Probably not. Most cruise passengers never get seriously seasick. Large modern ships sit low and wide in the water and use stabilizer fins to cancel most of the roll, so on calm-water routes like the Caribbean many first-timers barely notice the ship is moving. You're more at risk if you already get carsick or airsick, if you're on a smaller ship, or if your itinerary crosses open, exposed water. Even then, the right cabin and a remedy in your bag bring the odds firmly in your favor.

What is the best cabin to avoid seasickness?

A cabin midship and on a lower deck, closer to the waterline. The center of the ship is its pivot point, so it moves the least, and lower decks sway less than high ones. An oceanview or balcony cabin also helps, because seeing the horizon gives your eyes a steady reference that settles the inner-ear conflict behind motion sickness. Avoid cabins far forward or aft and high up. For specific picks, see our guide to the best cabin for seasickness.

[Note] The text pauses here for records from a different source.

/-- The polynomials a limb transforms: the plaintext's coefficients, or those of an encryption: m + e0, u and e1 (R103). -/
def limbPolys (s : State) (r : ForgeRun) : List (List Int) :=
  let i := r.item
  if i.p.output == 0 then [r.coefs]
  else
    let n := forgeN s i.p
    [List.zipWith (· + ·) r.coefs (binomialPoly n ((noiseOf s i r.pt 0x12).getD [])), ternary ((noiseOf s i r.pt 0x11).getD []),
     binomialPoly n ((noiseOf s i r.pt 0x13).getD [])]

/-- The prime of the limb in work. -/
def limbRec (s : State) (r : ForgeRun) : PrimeRec := recOf (setOf s r.item.p.set) ((forgeLimbs s r.item.p).getD r.ord 0)

/-- The tile of polynomial k of the limb in work with the faults that fall on it, and whether its checks pass (R88 to R90). The residues
of an encryption's u and e1 are the noise mapper's, which no congruence covers (R103). -/
def polyTile (s : State) (r : ForgeRun) (faults : List ForgeFault) (k : Nat) (m : List Int) : List Nat × Bool :=
  let mine := faults.filter (fun f => f.poly == k && (k == 0 || f.step != .split))
  if mine.isEmpty then (limbTile (forgeN s r.item.p) (limbRec s r) m, true)
  else checkedTile (nttRadices (setOf s r.item.p.set).log2n) (forgeN s r.item.p) (limbRec s r) mine m

/-- The products of one half of the limb in work, c0's or c1's, from its tiles. -/
def halfElems (s : State) (r : ForgeRun) (faults : List ForgeFault) (tiles : List (List Nat)) (half : Nat) : List (Nat × Bool) :=
  let k := if half == 0 then r.ord else (forgeLimbs s r.item.p).length + r.ord
  encElems (limbRec s r) faults half (forgeN s r.item.p) (r.keys.getD k []) (tiles.getD 1 []) (tiles.getD (2 * half) [])

/-- The tiles of the limb in work as the forge makes them, and whether the residue check passes (R88 to R90, R104). -/
def limbTiles (s : State) (r : ForgeRun) (faults : List ForgeFault) : List (List Nat) × Bool :=
  let polys := limbPolys s r
  let ts := ((List.range polys.length).zip polys).map (fun e => polyTile s r faults e.1 e.2)
  let tiles := ts.map (·.1)
  let products := r.item.p.output == 0 || faults.isEmpty || [0, 1].all (fun h => (halfElems s r faults tiles h).all (·.2))
  (tiles, ts.all (·.2) && products)

/-- The limb in work is written (R89, R103). -/
def forgeLimb (s : State) (r : ForgeRun) (faults : List ForgeFault) (tiles : List (List Nat)) (poison : Bool) : State :=
  let i := r.item
  let p := i.p
  let n := forgeN s p
  let count := (forgeLimbs s p).length
  let base := r.pt * forgeObject s p
  if p.output == 0 then forgeWrite s i (base + r.ord * 4 * n) (tileBytes (tiles.getD 0 [])) poison
  else
    let es := [0, 1].map (halfElems s r faults tiles)
    let half (s : State) (h k : Nat) : State :=
      encTile s i (base + k * 4 * n) n (limbRec s r) (r.keys.getD k []) (r.keyLines.getD k []) (es.getD h []) poison
    half (half s 0 r.ord) 1 (count + r.ord)

/-- The tiles that limb ordinal o of a plaintext has in the output. -/
def limbOffsets (s : State) (p : ForgeParams) (b o : Nat) : List Nat :=
  let t := 4 * forgeN s p
  let base := b * forgeObject s p
  if p.output == 0 then [base + o * t] else [base + o * t, base + ((forgeLimbs s p).length + o) * t]

/-- A limb that failed its check twice, or depends on values that did or that came poisoned, is written poisoned with bytes the spec
does not state (log entry 3). -/
def forgeFailedLimb (s : State) (i : ForgeItem) (b o : Nat) : State :=
  (limbOffsets s i.p b o).foldl (fun s off =>
    let len := 4 * forgeN s i.p
    let (f, s) := drawFree s (256 ^ len)
    forgeWrite s i off (leBytes len f) true) s

/-- PFG_LIMBS_POISONED counts the limbs poisoned after a second failure (R97). -/
def countFailedLimb (s : State) (i : ForgeItem) (b o : Nat) : State := bumpBy s 0x8040 5 (limbOffsets s i.p b o).length

/-- The run of an item changes. -/
def setForge (s : State) (r : ForgeRun) : State := { s with forge := { s.forge with run := some r } }

/-- The run of an item goes on past a limb; after its last the item ends: its buffer is freed, its work counted, poisoned plaintexts
too (log entry 196), and its command finished. -/
def forgeAdvance (s : State) (r : ForgeRun) : State :=
  let c := (forgeLimbs s r.item.p).length
  if r.ord + 1 < c then
    let s := setForge s { r with ord := r.ord + 1, limbRetried := false, spoiled := false }
    if r.fftFailed then s else limbWork s r.item
  else
    let s := bump s 0x8040 8
    let s := if r.item.p.noise == 0 then s else bump s 0x8040 9
    let s := if r.item.p.output == 0 then s else bump s 0x8040 0x0A
    if r.pt + 1 < r.item.p.batch then
      setForge s { r with pt := r.pt + 1, ord := 0, limbRetried := false, fftRetried := false, fftDone := false, fftFailed := false,
                          spoiled := false }
    else
      let keep (e : StreamUse × List Nat) : Bool :=
        match e.1 with
        | .noise id _ _ => id != r.item.cmd
        | _ => true
      let s := { s with forge := { s.forge with run := none }, sdx := { s.sdx with done := s.sdx.done.filter keep } }
      let s := freeBuffers s r.item.slot [r.work]
      finishCmd s r.item.cmd r.status (flagDone + (if r.poisoned then flagPoisoned else 0) + (if r.retriedAny then flagRetried else 0)) 0

/-- The first error of a run stays its status. -/
def ForgeRun.err (r : ForgeRun) (code : Nat) : ForgeRun := { r with status := if r.status == 0 then code else r.status }

/-- A limb of a plaintext whose special FFT failed, or whose own check has failed twice. -/
def forgeBadLimb (s : State) (r : ForgeRun) : State :=
  forgeAdvance (countFailedLimb (forgeFailedLimb s r.item r.pt r.ord) r.item r.pt r.ord) { r with poisoned := true }

/-- The verdict of the special FFT of the plaintext in work (R91). Its stage data is in the work buffer. A first failure has the array
run it again; after a pass its limbs are begun. An FFT with a poisoned array item poisons the plaintexts it was run for (R71). -/
def fftVerdict (s : State) (r : ForgeRun) (faults : List ForgeFault) : State :=
  let p := r.item.p
  let m := forgeN s p / 2
  let u := fftUnit p.rmode (setOf s p.set).log2n (roundDraw s r r.pt) faults (r.inputs.getD r.pt [])
  let s := memWrite s (r.work + r.pt * m * 32) (fftBytes u.data)
  let bad := if r.spoiled then (if r.pt == 0 && !r.fftRetried then List.range p.batch else [r.pt]) else []
  let r := { r with spoiled := false, ranged := setAdd r.ranged bad }
  if u.ok then
    limbWork (setForge (if r.fftRetried then bump s 0x8040 4 else s) { r with fftDone := true, coefs := u.coefs }) r.item
  else if !r.fftRetried then
    fftWork (setForge (raiseErr s 0x0403 r.item.slot) ({ r with fftRetried := true, retriedAny := true }.err 0x0403)) r.item 1
  else setForge (raiseErr s 0x0404 r.item.slot) ({ r with fftFailed := true }.err 0x0404)

/-- The verdict of the limb in work (R91): a first failure has it forged again from its inputs, a second poisons it; a limb that passes
with an array item that was written poisoned is poisoned too (R71). -/
def limbVerdict (s : State) (r : ForgeRun) (faults : List ForgeFault) : State :=
  let (tiles, ok) := limbTiles s r faults
  if ok then
    let s := if r.limbRetried then bump s 0x8040 4 else s
    if r.spoiled then forgeAdvance (forgeFailedLimb s r.item r.pt r.ord) { r with poisoned := true }
    else
      let bad := r.ranged.contains r.pt
      forgeAdvance (forgeLimb s r faults tiles bad) { r with poisoned := r.poisoned || bad }
  else if !r.limbRetried then
    limbWork (setForge (raiseErr s 0x0403 r.item.slot)
      ({ r with limbRetried := true, retriedAny := true, spoiled := false }.err 0x0403)) r.item
  else forgeBadLimb (raiseErr s 0x0404 r.item.slot) (r.err 0x0404)

/-- FORGE_LIMB_VERDICT (R90 to R92): the verdict of the special FFT of the plaintext in work, or of its limb in work, once the array has
run its items; `faults` are those of the forge on the way. No limb is released before its plaintext's FFT has its verdict. -/
def execForgeLimbVerdict (fftUnit : Bool) (faults : List ForgeFault) (s : State) : Result :=
  .next (match s.forge.run with
    | none => s
    | some r =>
      if !unitsWork s || working s (.forge r.item.cmd) || drawing s (.forge r.item.cmd) || !noiseReady s r.item r.pt then s
      else if fftUnit then (if r.fftDone || r.fftFailed then s else fftVerdict s r faults)
      else if r.fftFailed then forgeBadLimb s r
      else if r.fftDone then limbVerdict s r faults
      else s)

/-! ## Encryption roots (R100) -/

/-- The job slots whose running jobs name a root. -/
def rootUsers (s : State) (r : Nat) : Nat := s.slots.countP (fun e => e.2.state != .idle && e.2.job.encRoots.testBit r)

/-- The write of ENC_ROOT_KEY: the root is valid with its count at 0 on every engine, while no job names it. -/
def encRootEffect : WriteEffect := packageEffect (fun via index sub data s =>
  let r := index - 0x5410
  if rootUsers s r != 0 then dictAbort s via (abortCode 8 (objDetail index 4))
  else
    keepBefore (packageDone { s with roots := tblSet {} s.roots r { key := data, valid := true, count := 0 } } via index sub data)
      via index (.root (tblGet {} s.roots r)))

/-- ENC_ROOT_KEY_WRITE (R100). -/
def execEncRootKeyWrite (via : Via) (root : Nat) (data : List Byte) (s : State) : Result :=
  .next (requestWrite encRootEffect via (0x5410 + root) 1 data s)

end Sys2Proof.Machine
end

What is the best medicine for cruise seasickness?

For most people, over-the-counter meclizine (sold as Bonine or Dramamine Less Drowsy) is the everyday choice — it's effective and less sedating than original Dramamine, taken once a day starting before you sail. For multi-day or rougher sailings, the prescription scopolamine patch is the most effective option, lasting up to three days, though it requires a doctor and can cause dry mouth or blurred vision. Whatever you choose, take it before symptoms start. This is general information, not medical advice — check with your doctor or pharmacist first.

Do ginger and acupressure bands actually work?

They can help, especially for mild cases or as a supplement to medication. Ginger — in capsules, chews, or candy — has modest but real evidence behind it and, crucially, causes no drowsiness or cognitive effects. Acupressure bands like Sea-Band apply gentle pressure to a point on the wrist; results vary from person to person, but they have zero side effects, are reusable, and are safe for kids. Think of both as low-risk insurance rather than a guaranteed cure, and start using them before you feel sick.

How do I get rid of seasickness once it starts?

Go outside, find the horizon, and let your eyes lock onto that steady line while you breathe fresh air near the middle of the ship. Keep something light in your stomach — plain crackers, bread, green apples, ginger ale — since an empty stomach is worse. A fast-acting remedy like dimenhydrinate or ginger can still help once symptoms begin, and lying flat with your eyes closed reduces the sensory conflict. If it really lingers, visit the ship's medical center; they can give you something stronger that works quickly.

Do cruise ships have doctors for seasickness?

Yes. Every cruise ship has a medical center staffed with a doctor and nurses, and they handle seasickness routinely. If over-the-counter remedies aren't cutting it, they can provide stronger medication — often an injection that brings fast relief. There's usually a fee for the visit, but you don't need to tough out severe seasickness in your cabin. If you're genuinely miserable, go see them; that's exactly what the medical center is there for.